Exercise data —
+--

/-- The first failure of a list of checks (R354). -/
def firstFailure (l : List (Option Failure)) : Option Failure :=
  match l with
  | [] => none
  | some f :: _ => some f
  | none :: r => firstFailure r

/-- A check: fails with `f` where `bad`. -/
def failIf (bad : Bool) (f : Failure) : Option Failure := if bad then some f else none

/-! ### Clauses of a ring -/

/-- Entries of the ring: 2^k (R38, R39). -/
def RingSt.size (r : RingSt) : Nat := 2 ^ (r.ctx.log2 + 6)
/-- Slot of a producer count (R43). -/
def RingSt.slotOf (r : RingSt) (index : Nat) : Nat := index % r.size
/-- Distance from one free-running index to another (R47). -/
def indexDiff (a b : Nat) : Nat := (a + 2 ^ 32 - b) % 2 ^ 32
def RingSt.clauseAt (r : RingSt) (slot : Nat) : Option ClauseSt := r.clauses.find? (fun c => r.slotOf c.index == slot)
def RingSt.clauseOf (r : RingSt) (index : Nat) : Option ClauseSt := r.clauses.find? (fun c => c.index == index)
def RingSt.modClause (r : RingSt) (index : Nat) (f : ClauseSt → ClauseSt) : RingSt :=
  { r with clauses := r.clauses.map (fun c => if c.index = index then f c else c) }
def RingSt.dropClause (r : RingSt) (index : Nat) : RingSt :=
  { r with clauses := r.clauses.filter (fun c => decide (c.index ≠ index)) }

/-- STOPPED, also while a live change holds the ring PAUSED (R77). -/
def RingSt.isStopped (r : RingSt) : Bool := r.state = .stopped || (r.state = .paused && r.before = .stopped)
def RingSt.isOpen (r : RingSt) : Bool := r.state ≠ .closed
/-- The state a ring takes, kept beneath PAUSED (R77). -/
def RingSt.become (r : RingSt) (st : RingState) : RingSt :=
  if r.state = .paused then { r with before := st } else { r with state := st }

/-- Whether any clause has issued and not completed (R77). -/
def ClauseSt.outstanding (c : ClauseSt) : Bool := c.phase ≠ .posted

/-- The noun read at issue for operand slot i (R60). -/
def ClauseSt.noun (c : ClauseSt) (i : Nat) : Noun := Tbl.get Noun.unused c.nouns i
def ClauseSt.hasNoun (c : ClauseSt) (i : Nat) : Bool := (Tbl.find c.nouns i).isSome

/-- Operand slot i has write access. -/
def clWrites (c : BitVec 512) (i : Nat) : Bool := 2 ≤ (clOperand c i).acc

/-! ### Regions locked by near-bank work (06 R200) -/

/-- The job's clause locks a DPA of its vault: a row of a bank that its engines step through, from its staging on. -/
def NbeJob.locks (j : NbeJob) (dpa : Nat) : Bool :=
  let p := decodeStandard dpa
  j.stage ≠ 0 && j.locked.any (fun (l : LockedRow) => l.row == p.row && decide (l.lo ≤ 16 * p.tier + p.bank) && decide (16 * p.tier + p.bank < l.hi))
/-- A DPA lies in a locked region. -/
def State.dpaLocked (s : State) (dpa : Nat) : Bool := (s.vault (dpa / Config.vaultBytes)).jobs.any (fun j => j.locks dpa)
/-- Some byte of [dva, dva + n) lies in a region that another clause than (r, index) locks. -/
def State.rangeLocked (s : State) (r index place dva n : Nat) : Bool :=
  let other (j : NbeJob) : Bool := decide ((j.ring, j.index) ≠ (r, index))
  s.vaults.any (fun e => e.2.jobs.any (fun j => j.stage ≠ 0 && other j))
    && (flitPieces dva n).any (fun p =>
      match s.translate place p.1 with
      | some (.dram a) => (s.vault (a / Config.vaultBytes)).jobs.any (fun j => other j && j.locks a)
      | _ => false)
/-- A write operand of a clause, or its scale array, reaches into a region that another clause locks: its writes are
deferred (R200). -/
def State.writesLocked (s : State) (r : Nat) (c : ClauseSt) : Bool :=
  c.nouns.any (fun e => clWrites c.bits e.1 && (s.rangeLocked r c.index e.2.place e.2.dva e.2.length
    || (e.2.scaled && s.rangeLocked r c.index e.2.place e.2.scaleDva (ceilDiv e.2.count 32))))

/-- Verbs whose work the cores' kernels carry out (R348). -/
def coreVerb (v : Nat) : Bool :=
  v == verbMatrix || v == verbChain || v == verbAttnFwd || v == verbAttnBwd || v == verbDecode || v == verbCopy

/-- The verb runs as shares on the field's cores (R116, R140). -/
def sharedVerb (v : Nat) : Bool := coreVerb v || v == verbReduce || v == verbAllReduce || v == verbReduceScatter

/-- The core issues operations of a context: it has power and an image, no retune holds it, and the context is the one
that runs (R76, R120, R122, R125). -/
def State.coreRuns (s : State) (core : Nat) (paren : Bool) : Bool :=
  let c := s.core core
  !s.halted && s.domRuns core && s.domRuns (playaDomain core) && !c.retuning
    && (if paren then c.run = 2 && c.imgParen ≠ .empty else decide (c.run.toNat < 2) && c.imgMain ≠ .empty)

/-- The running share of a core's context is the oldest that it holds (R116). -/
def State.runsShare (s : State) (core : Nat) (paren : Bool) (r index : Nat) : Bool :=
  s.coreRuns core paren && (if paren then (s.core core).qParen else (s.core core).qMain).head? == some (r, index)

/-- Verbs whose shares run array passes. -/
def arrayVerb (v : Nat) : Bool := v == verbMatrix || v == verbAttnFwd || v == verbAttnBwd || v == verbDecode
/-- A core has an array for the context: the parenthetical one is lent no array on which the main context has a pass in
progress or an undrained bank (R121). -/
def CoreSt.lendsArray (c : CoreSt) (paren : Bool) : Bool := !paren || !(c.mainHeld.contains 0 && c.mainHeld.contains 1)

/-- Some core runs its share of the clause; a clause without shares waits for no core (log 50). -/
def State.shareRuns (s : State) (r : Nat) (c : ClauseSt) : Bool :=
  let paren := (s.ring r).ctx.paren
  !sharedVerb (clVerb c.bits) || (c.shares.isEmpty && c.unsent.isEmpty)
    || c.shares.any (fun n => s.runsShare n paren r c.index && (!arrayVerb (clVerb c.bits) || (s.core n).lendsArray paren))

/-- The clause of a ring's slot whose shares have been sent, whose verb is `verb`, whose work is still to be done, of
which a core runs a share, and whose writes no locked region defers, and whose reductions are over. Core verbs stand still while
compute is halted (R76, R261, R408). -/
def State.startedClause (s : State) (r k verb : Nat) : Option ClauseSt :=
  match (s.ring r).clauseAt k with
  | some c =>
    if c.phase = .started ∧ clVerb c.bits = verb ∧ c.worked = false ∧ s.writesLocked r c = false ∧ s.shareRuns r c = true
        ∧ (coreVerb verb && s.halted) = false ∧ s.reducing.any (fun x => x.ring == r && x.index == c.index) = false then some c else none
  | none => none

/-! ### Records and interrupts (R53 to R56) -/

/-- The 16 bytes of a completion record (R53). -/
def recordBytes (slot tag : Nat) (f : Failure) (phase : Bool) (time : Word64) : List Byte :=
  natLe 2 slot ++ natLe 2 tag
    ++ natLe 4 (f.status % 2 ^ 12 + f.operand % 8 * 2 ^ 12 + f.detail % 2 ^ 15 * 2 ^ 16 + flag phase * 2 ^ 31)
    ++ natLe 8 time.toNat

/-- A record is written to the ring's completion ring, and its interrupt follows it (R54, R56, R71). -/
def State.writeRecord (s : State) (r slot tag : Nat) (f : Failure) (irq : Bool) : State :=
  let ring := s.ring r
  let entry := ring.records % ring.size
  let phase := ring.records / ring.size % 2 == 0
  let s1 := s.hostWrite (ring.ctx.cqBase + 16 * entry) (recordBytes slot tag f phase s.time)
  let s2 := s1.setRing r { ring with records := ring.records + 1 }
  if ring.ctx.irqEn && (irq || f.status ≠ 0) then s2.raiseMsix ring.ctx.vector else s2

+--

Your objective — The lines to extract from the data above begin with the line containing "slot i (R60). -/" and end with the line containing "write access. -/". Extract them exactly, including both.

Expected output —
/-- The noun read at issue for operand slot i (R60). -/
def ClauseSt.noun (c : ClauseSt) (i : Nat) : Noun := Tbl.get Noun.unused c.nouns i
def ClauseSt.hasNoun (c : ClauseSt) (i : Nat) : Bool := (Tbl.find c.nouns i).isSome

/-- Operand slot i has write access. -/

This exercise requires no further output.